» **Instructions for the task**
Your reply should consist solely of the lines from the one containing "let a := argOf" through the end of the data, restated word for word.

» **Records provided**
=-=-=
-- The test signals (R356, R357, R361).

/-- The channel carries the pilot. -/
def pilotOn (s : State) (c : Nat) : Bool :=
  s.running pgDiag && !sweeping s && natBit (s.act pgDiag F.diagPilotEnMask) c && drvState s c == 3 && !s.flt.safeOut

/-- The channel is under the test of the sweep. -/
def sweepOn (s : State) (c : Nat) : Bool :=
  s.running pgDiag && sweeping s && natBit s.diag.mask c && !(s.diag.chans.get {} c).ended
    && drvState s c == 3 && !s.flt.safeOut

/-- The value of a drive channel after DIAG: at a position in counts from the start of tick 0, in sample j of the
tick. -/
def diagValue (s : State) (c : Nat) (counts : Int) (j : Nat) (v : Int) : Int × State :=
  if sweepOn s c then
    let step := nth 0 s.diag.steps 0
    let (d, s) := if step = 0 then (levelOf s F.diagLevelDcD, s)
      else toneAt s (levelOf s F.diagLevelAcD) (toneFreq s (step - 1)) counts
    let pos := s.diag.pos
    let last := stepTicks s - 4
    let k : Int := if pos < 4 then ((8 * pos + j + 1 : Nat) : Int)
      else if last ≤ pos then 31 - ((8 * (pos - last) + j : Nat) : Int) else 32
    (sat32 (rne (d * k) 5), s)
  else if pilotOn s c then
    let (d, s) := toneAt s (levelOf s F.diagPilotAmpD) (s.act pgDiag F.diagPilotFreqHz) counts
    (sat32 (v + d), s)
  else (v, s)

-- What is measured (R358).

/-- A sense frame joins a measurement of K frames at a frequency; frequency 0 is the DC step. -/
def diagAdd (x : DiagChan) (k freq : Nat) (v i : Int) : DiagChan :=
  if k ≤ x.n then x
  else
    let w : Int := 2 ^ 40 - cosTurn x.n k
    let c := cosTurn (x.n * freq) 96000
    let q := sinTurn (x.n * freq) 96000
    { x with n := x.n + 1, sv := x.sv + v, si := x.si + i,
             vr := x.vr + w * c * v, vi := x.vi - w * q * v, ir := x.ir + w * c * i, ii := x.ii - w * q * i }

/-- A word of a result: a value outside the register is a free value (log 3). -/
def resultWord (s : State) (z : Int) : Nat × State :=
  if 0 ≤ z ∧ z < 2 ^ 32 then (z.toNat, s)
  else
    let (w, s) := s.fresh
    (w.toNat % 2 ^ 32, s)

/-- The scale registers of a channel's sense port: µV and µA per code. -/
def diagScale (s : State) (c : Nat) : Nat × Nat :=
  (s.act (pgSns (c / 4)) F.snsScaleVlUv, s.act (pgSns (c / 4)) F.snsScaleIlUa)

/-- RDC of a measurement (R358). -/
def diagRdc (s : State) (c : Nat) (x : DiagChan) : Nat × State :=
  let (sv, si) := diagScale s c
  if sv = 0 ∨ si = 0 then (0, s)
  else if x.si.natAbs < s.act pgDiag F.diagRatioIMin * x.n then (0xFFFFFFFF, s)
  else if x.si = 0 then resultWord s (-1)
  else resultWord s (Int.fdiv (x.sv * sv * 1000) (x.si * si))

/-- The least and the greatest whole number within 0.05 % of the square root of a / b; where none is, the two next to it
(R358). -/
def zBand (a b : Nat) : Nat × Nat :=
  let w := isqrt (1999 ^ 2 * a / b) / 2000
  let lo := if (2000 * w) ^ 2 * b < 1999 ^ 2 * a then w + 1 else w
  let hi := isqrt (2001 ^ 2 * a / b) / 2000
  if lo ≤ hi then (lo, hi) else (isqrt (a / b), isqrt (a / b) + 1)

/-- An angle of whole units of 0.01°, in the range from −180° to +180°. -/
def wrapTurn (a : Int) : Int := if 18000 < a then a - 36000 else if a < -18000 then a + 36000 else a

/-- Z and PH of a measurement, free values: each lies within 0.05 % and 0.05° of the exact value (R358). The angle of
`argOf` is cut off toward 0, so that a value is at most 0.05° off from 4 units below it to 5 above. -/
def diagTone (s : State) (c : Nat) (x : DiagChan) : Nat × Int × State :=
  let (sv, si) := diagScale s c
  let i2 := (x.ir * x.ir + x.ii * x.ii).toNat
  let v2 := (x.vr * x.vr + x.vi * x.vi).toNat
  let least := s.act pgDiag F.diagRatioIMin * x.n * 2 ^ 80
  let (e, s) := s.fresh
  let e : Int := (e.toNat % 10 : Nat) - 4
  let a := argOf (x.vr * x.ir + x.vi * x.ii) (x.vi * x.ir - x.vr * x.ii)
  let ph := wrapTurn (if a < 0 then a - e else a + e)
  if sv = 0 ∨ si = 0 then (0, 0, s)
  else if i2 < least * least then (0xFFFFFFFF, ph, s)
  else if i2 = 0 then
    let (w, s) := resultWord s (-1)
    (w, ph, s)
  else
    let (lo, hi) := zBand (v2 * (1000 * sv) ^ 2) (i2 * si ^ 2)
    let (d, s) := s.fresh
    let (w, s) := resultWord s (lo + d.toNat % (hi - lo + 1) : Nat)
    (w, ph, s)

/-- OPEN is raised for a class other than NOMINAL (R359, R361). -/
def diagClass (s : State) (c cls : Nat) : State :=
  if 2 ≤ cls then raise s pgDiag F.diagFltOpen.lo (w32 (c + cls * 256)) else s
=-=-=
» **Completed exercise**
  let a := argOf (x.vr * x.ir + x.vi * x.ii) (x.vi * x.ir - x.vr * x.ii)
  let ph := wrapTurn (if a < 0 then a - e else a + e)
  if sv = 0 ∨ si = 0 then (0, 0, s)
  else if i2 < least * least then (0xFFFFFFFF, ph, s)
  else if i2 = 0 then
    let (w, s) := resultWord s (-1)
    (w, ph, s)
  else
    let (lo, hi) := zBand (v2 * (1000 * sv) ^ 2) (i2 * si ^ 2)
    let (d, s) := s.fresh
    let (w, s) := resultWord s (lo + d.toNat % (hi - lo + 1) : Nat)
    (w, ph, s)

/-- OPEN is raised for a class other than NOMINAL (R359, R361). -/
def diagClass (s : State) (c cls : Nat) : State :=
  if 2 ≤ cls then raise s pgDiag F.diagFltOpen.lo (w32 (c + cls * 256)) else s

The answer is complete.